The data server returns the called key data/modified key data to the terminal.

9. A security protection system for an Internet of Things server according to claim 1, characterized in that the interaction of encrypted data/encrypted services between the data server and the terminal through the system intranet includes a complete protection scenario in which the terminal obtains log information from the data server;

The complete protection scenario in which the terminal obtains log information from the data server specifically includes:

The terminal makes a request to the data server to obtain log information;

The data server returns log information to the terminal.

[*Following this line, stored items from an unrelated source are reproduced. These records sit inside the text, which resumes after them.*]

-- ==== Sys2Proof/Syntax.lean ====
section
/-! DEFINITION. The instructions: one constructor per row of spec/opcode_table.json. A `request` row is
one block operation with its operands at the types of R54 and R56. An `output_word_16` row is one class
of register word, and stands for handing that word to the transport (`EMIT`, R69, R119). -/

namespace Sys2Proof

/-- The rows of the opcode table. -/
inductive Instr where
  /-- FCLAMP, OPSEL 0x1 (R81): clamp a frequency in hertz to the chip's range. -/
  | fclamp (f : Number)
  /-- FTW, OPSEL 0x2 (R82): hertz to 28-bit tuning word. -/
  | ftw (f : Number)
  /-- W2F, OPSEL 0x3 (R84): 28-bit tuning word to hertz. -/
  | w2f (w : Tuning)
  /-- SPLIT, OPSEL 0x4 (R86): tuning word to its two 14-bit halves. -/
  | split (w : Tuning)
  /-- RES, OPSEL 0x5 (R88): the frequency step. -/
  | res
  /-- PNORM, OPSEL 0x6 (R89): normalise degrees into [0, 360). -/
  | pnorm (p : Number)
  /-- PHW, OPSEL 0x7 (R90): degrees to 12-bit phase word. -/
  | phw (p : Number)
  /-- TAGF, OPSEL 0x8 (R97): tag a frequency half with its register header. -/
  | tagf (s : SlotCode) (h : Half)
  /-- TAGP, OPSEL 0x9 (R99): tag a phase word with the phase header and slot bit. -/
  | tagp (s : SlotCode) (v : PhaseWord)
  /-- CCW, OPSEL 0xA (R104): compose the control word. -/
  | ccw (c : Civ)
  /-- RESOLVE, OPSEL 0xB (R109): resolve the active-phase selector. -/
  | resolve (fs ps : SlotCode)
  /-- RSTW, OPSEL 0xC (R110): the literal reset-only control word. -/
  | rstw
  /-- OPSEL 0x0 (R55, R143): spells no operation and raises ILLEGAL_OPSEL. -/
  | illegal0
  /-- OPSEL 0xD (R55, R143): spells no operation and raises ILLEGAL_OPSEL. -/
  | illegalD
  /-- OPSEL 0xE (R55, R143): spells no operation and raises ILLEGAL_OPSEL. -/
  | illegalE
  /-- OPSEL 0xF (R55, R143): spells no operation and raises ILLEGAL_OPSEL. -/
  | illegalF
  /-- CTRL, `0010FP0RSSQ0H0M0` (R63): hand a control word with D13 = 1 to the transport. -/
  | ctrl (b : CtrlBits)
  /-- RSTWORD, 0x0100 (R110): hand the reset-only word to the transport. -/
  | rstWord
  /-- FREQ0, `01hhhhhhhhhhhhhh` (R65): hand a REG0 frequency half to the transport. -/
  | freq0 (h : Half)
  /-- FREQ1, `10hhhhhhhhhhhhhh` (R65): hand a REG1 frequency half to the transport. -/
  | freq1 (h : Half)
  /-- PHASE0, `1100vvvvvvvvvvvv` (R66): hand a REG0 phase word to the transport. -/
  | phase0 (v : PhaseWord)
  /-- PHASE1, `1110vvvvvvvvvvvv` (R66): hand a REG1 phase word to the transport. -/
  | phase1 (v : PhaseWord)
  deriving DecidableEq, Repr

end Sys2Proof
end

10. A security protection method for an Internet of Things server, characterized in that it is applied to the security protection system for the Internet of Things server according to any one of claims 1 to 9, and the method comprises:

The data server is connected to the Internet platform via VPN and interacts with the Internet platform for encrypted data/encrypted services;

The data server is connected to the cloud server and the terminal respectively through the system intranet, interacts with the terminal for encrypted data/encrypted services, and uploads encrypted data to the cloud server for storage; the data server is connected to the unified cryptographic platform, and sends an encryption request/verification request to the unified cryptographic platform; the unified cryptographic platform processes the encryption request/verification request, and returns the decryption result/verification result to the data server for storage, and returns the decryption result/verification result to the Internet platform.